DIRECTIONS -> Return every line of the data below word for word, including the punctuation.

SOURCE DATA ->
/-- One grant that leaves a read waiting finds no memory for it, and one that takes it finds memory under the writes granted
before it, which stay the last ones granted (R141). -/
theorem Arbiter.found_grantNext (n : Nat) (r : OwnReq) (m : Arbiter) (hr : r.isWrite = false) (hd : m.own.Nodup)
    (hm : r ∈ m.own) (hf : m.found? r = none) :
    (m.grantNext mem n).own.Nodup ∧
    (r ∈ (m.grantNext mem n).own → (m.grantNext mem n).found? r = none) ∧
    (r ∉ (m.grantNext mem n).own → (m.grantNext mem n).found? r = some (mem (m.grantNext mem n).order)) := by
  have own : (m.grant mem .own).own.Nodup ∧ (r ∈ (m.grant mem .own).own → (m.grant mem .own).found? r = none) ∧
      (r ∉ (m.grant mem .own).own → (m.grant mem .own).found? r = some (mem (m.grant mem .own).order)) := by
    unfold Arbiter.found? at hf ⊢
    cases ho : m.own with
    | nil => rw [ho] at hm; simp at hm
    | cons x l =>
      rw [ho] at hm hd
      have hd2 := List.nodup_cons.mp hd
      have hf' : m.found.find? (fun y => y.1 == r) = none := by simpa using hf
      by_cases hx : x = r
      · subst hx
        simp [Arbiter.grant, ho, hr, hd2.1, hd2.2, hf', List.find?_append]
      · have hl : r ∈ l := by simpa [Ne.symm hx] using hm
        have hx' : (x == r) = false := by simpa using hx
        cases hw : x.isWrite <;> simp [Arbiter.grant, ho, hw, hd2.2, hf', hx', hl, List.find?_append]
  unfold Arbiter.grantNext
  split
  · rename_i x _
    cases x with
    | own => exact own
    | forwarded => exact ⟨hd, fun _ => hf, fun h => absurd hm h⟩
  · exact ⟨hd, fun _ => hf, fun h => absurd hm h⟩

/-- A read that waits for its grant returns memory under the writes granted before it (R141). -/
theorem Arbiter.found_grantOwn (n : Nat) (r : OwnReq) (m : Arbiter) (hs : m.sent ≤ n) (hr : r.isWrite = false)
    (hd : m.own.Nodup) (hm : r ∈ m.own) (hf : m.found? r = none) :
    (m.grantOwn mem n r).found? r = some (mem (m.grantOwn mem n r).order) := by
  have key : ∀ k (m : Arbiter), m.own.Nodup → r ∈ m.own → m.found? r = none →
      r ∉ (Arbiter.grantUntil mem n (fun x => !x.own.contains r) k m).own →
      (Arbiter.grantUntil mem n (fun x => !x.own.contains r) k m).found? r
        = some (mem (Arbiter.grantUntil mem n (fun x => !x.own.contains r) k m).order) := by
    intro k
    induction k with
    | zero => intro m _ hm _ h; exact absurd hm h
    | succ k ih =>
      intro m hd hm hf
      unfold Arbiter.grantUntil
      rw [if_neg (by simpa using hm)]
      obtain ⟨g1, g2, g3⟩ := Arbiter.found_grantNext mem n r m hr hd hm hf
      by_cases h : r ∈ (m.grantNext mem n).own
      · exact ih _ g1 h (g2 h)
      · have e : Arbiter.grantUntil mem n (fun x => !x.own.contains r) k (m.grantNext mem n) = m.grantNext mem n := by
          cases k with
          | zero => rfl
          | succ k => unfold Arbiter.grantUntil; rw [if_pos (by simpa using h)]
        rw [e]; intro _; exact g3 h
  exact key _ m hd hm hf (Arbiter.grantOwn_spec mem n r m hs).2.1

/-- A read that waits for its grant when its answer comes finds memory as it then is (R141). -/
theorem State.readBy_of_waiting (r : OwnReq) (s : State) (hs : s.ma.sent ≤ s.fwd.length) (hr : r.isWrite = false)
    (hd : s.ma.own.Nodup) (hm : r ∈ s.ma.own) (hf : s.ma.found? r = none) : s.readBy r = (s.grantOwn r).memory := by
  unfold State.readBy
  have e := Arbiter.found_grantOwn s.finds s.fwd.length r s.ma hs hr hd hm hf
  have e' : (s.grantOwn r).ma.found? r = some (s.finds (s.grantOwn r).ma.order) := e
  rw [e']; rfl

/-- Where writes alone wait on the own side, what memory holds plays no part in the grants, and no read is found (R141). -/
theorem Arbiter.grantUntil_writes (mem' : List Grant → Memory) (n : Nat) (done : Arbiter → Bool) (k : Nat) (m : Arbiter)
    (h : ∀ r ∈ m.own, r.isWrite = true) :
    Arbiter.grantUntil mem n done k m = Arbiter.grantUntil mem' n done k m ∧
    (Arbiter.grantUntil mem n done k m).found = m.found := by
  induction k generalizing m with
  | zero => exact ⟨rfl, rfl⟩
  | succ k ih =>
    unfold Arbiter.grantUntil
    split
    · exact ⟨rfl, rfl⟩
    · have g : ∀ x, m.grant mem x = m.grant mem' x ∧ (m.grant mem x).found = m.found ∧
          ∀ r ∈ (m.grant mem x).own, r.isWrite = true := by
        intro x
        cases x with
        | forwarded => exact ⟨rfl, rfl, h⟩
        | own =>
          cases ho : m.own with
          | nil => simp [Arbiter.grant, ho]
          | cons r l =>
            rw [ho] at h
            have hr := h r (List.mem_cons_self ..)
            refine ⟨by simp [Arbiter.grant, ho, hr], by simp [Arbiter.grant, ho, hr], fun q hq => h q ?_⟩
            exact List.mem_cons_of_mem _ (by simpa [Arbiter.grant, ho] using hq)
      have e : m.grantNext mem n = m.grantNext mem' n ∧ (m.grantNext mem n).found = m.found ∧
          ∀ r ∈ (m.grantNext mem n).own, r.isWrite = true := by
        unfold Arbiter.grantNext
        split
        · exact g _
        · exact ⟨rfl, rfl, h⟩
      have := ih (m.grantNext mem n) e.2.2
      rw [← e.1]
      exact ⟨this.1, this.2.trans e.2.1⟩

end Sys2Proof.Machine
end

EXERCISE OUTPUT ->
/-- One grant that leaves a read waiting finds no memory for it, and one that takes it finds memory under the writes granted
before it, which stay the last ones granted (R141). -/
theorem Arbiter.found_grantNext (n : Nat) (r : OwnReq) (m : Arbiter) (hr : r.isWrite = false) (hd : m.own.Nodup)
    (hm : r ∈ m.own) (hf : m.found? r = none) :
    (m.grantNext mem n).own.Nodup ∧
    (r ∈ (m.grantNext mem n).own → (m.grantNext mem n).found? r = none) ∧
    (r ∉ (m.grantNext mem n).own → (m.grantNext mem n).found? r = some (mem (m.grantNext mem n).order)) := by
  have own : (m.grant mem .own).own.Nodup ∧ (r ∈ (m.grant mem .own).own → (m.grant mem .own).found? r = none) ∧
      (r ∉ (m.grant mem .own).own → (m.grant mem .own).found? r = some (mem (m.grant mem .own).order)) := by
    unfold Arbiter.found? at hf ⊢
    cases ho : m.own with
    | nil => rw [ho] at hm; simp at hm
    | cons x l =>
      rw [ho] at hm hd
      have hd2 := List.nodup_cons.mp hd
      have hf' : m.found.find? (fun y => y.1 == r) = none := by simpa using hf
      by_cases hx : x = r
      · subst hx
        simp [Arbiter.grant, ho, hr, hd2.1, hd2.2, hf', List.find?_append]
      · have hl : r ∈ l := by simpa [Ne.symm hx] using hm
        have hx' : (x == r) = false := by simpa using hx
        cases hw : x.isWrite <;> simp [Arbiter.grant, ho, hw, hd2.2, hf', hx', hl, List.find?_append]
  unfold Arbiter.grantNext
  split
  · rename_i x _
    cases x with
    | own => exact own
    | forwarded => exact ⟨hd, fun _ => hf, fun h => absurd hm h⟩
  · exact ⟨hd, fun _ => hf, fun h => absurd hm h⟩

/-- A read that waits for its grant returns memory under the writes granted before it (R141). -/
theorem Arbiter.found_grantOwn (n : Nat) (r : OwnReq) (m : Arbiter) (hs : m.sent ≤ n) (hr : r.isWrite = false)
    (hd : m.own.Nodup) (hm : r ∈ m.own) (hf : m.found? r = none) :
    (m.grantOwn mem n r).found? r = some (mem (m.grantOwn mem n r).order) := by
  have key : ∀ k (m : Arbiter), m.own.Nodup → r ∈ m.own → m.found? r = none →
      r ∉ (Arbiter.grantUntil mem n (fun x => !x.own.contains r) k m).own →
      (Arbiter.grantUntil mem n (fun x => !x.own.contains r) k m).found? r
        = some (mem (Arbiter.grantUntil mem n (fun x => !x.own.contains r) k m).order) := by
    intro k
    induction k with
    | zero => intro m _ hm _ h; exact absurd hm h
    | succ k ih =>
      intro m hd hm hf
      unfold Arbiter.grantUntil
      rw [if_neg (by simpa using hm)]
      obtain ⟨g1, g2, g3⟩ := Arbiter.found_grantNext mem n r m hr hd hm hf
      by_cases h : r ∈ (m.grantNext mem n).own
      · exact ih _ g1 h (g2 h)
      · have e : Arbiter.grantUntil mem n (fun x => !x.own.contains r) k (m.grantNext mem n) = m.grantNext mem n := by
          cases k with
          | zero => rfl
          | succ k => unfold Arbiter.grantUntil; rw [if_pos (by simpa using h)]
        rw [e]; intro _; exact g3 h
  exact key _ m hd hm hf (Arbiter.grantOwn_spec mem n r m hs).2.1

/-- A read that waits for its grant when its answer comes finds memory as it then is (R141). -/
theorem State.readBy_of_waiting (r : OwnReq) (s : State) (hs : s.ma.sent ≤ s.fwd.length) (hr : r.isWrite = false)
    (hd : s.ma.own.Nodup) (hm : r ∈ s.ma.own) (hf : s.ma.found? r = none) : s.readBy r = (s.grantOwn r).memory := by
  unfold State.readBy
  have e := Arbiter.found_grantOwn s.finds s.fwd.length r s.ma hs hr hd hm hf
  have e' : (s.grantOwn r).ma.found? r = some (s.finds (s.grantOwn r).ma.order) := e
  rw [e']; rfl

/-- Where writes alone wait on the own side, what memory holds plays no part in the grants, and no read is found (R141). -/
theorem Arbiter.grantUntil_writes (mem' : List Grant → Memory) (n : Nat) (done : Arbiter → Bool) (k : Nat) (m : Arbiter)
    (h : ∀ r ∈ m.own, r.isWrite = true) :
    Arbiter.grantUntil mem n done k m = Arbiter.grantUntil mem' n done k m ∧
    (Arbiter.grantUntil mem n done k m).found = m.found := by
  induction k generalizing m with
  | zero => exact ⟨rfl, rfl⟩
  | succ k ih =>
    unfold Arbiter.grantUntil
    split
    · exact ⟨rfl, rfl⟩
    · have g : ∀ x, m.grant mem x = m.grant mem' x ∧ (m.grant mem x).found = m.found ∧
          ∀ r ∈ (m.grant mem x).own, r.isWrite = true := by
        intro x
        cases x with
        | forwarded => exact ⟨rfl, rfl, h⟩
        | own =>
          cases ho : m.own with
          | nil => simp [Arbiter.grant, ho]
          | cons r l =>
            rw [ho] at h
            have hr := h r (List.mem_cons_self ..)
            refine ⟨by simp [Arbiter.grant, ho, hr], by simp [Arbiter.grant, ho, hr], fun q hq => h q ?_⟩
            exact List.mem_cons_of_mem _ (by simpa [Arbiter.grant, ho] using hq)
      have e : m.grantNext mem n = m.grantNext mem' n ∧ (m.grantNext mem n).found = m.found ∧
          ∀ r ∈ (m.grantNext mem n).own, r.isWrite = true := by
        unfold Arbiter.grantNext
        split
        · exact g _
        · exact ⟨rfl, rfl, h⟩
      have := ih (m.grantNext mem n) e.2.2
      rw [← e.1]
      exact ⟨this.1, this.2.trans e.2.1⟩

end Sys2Proof.Machine
end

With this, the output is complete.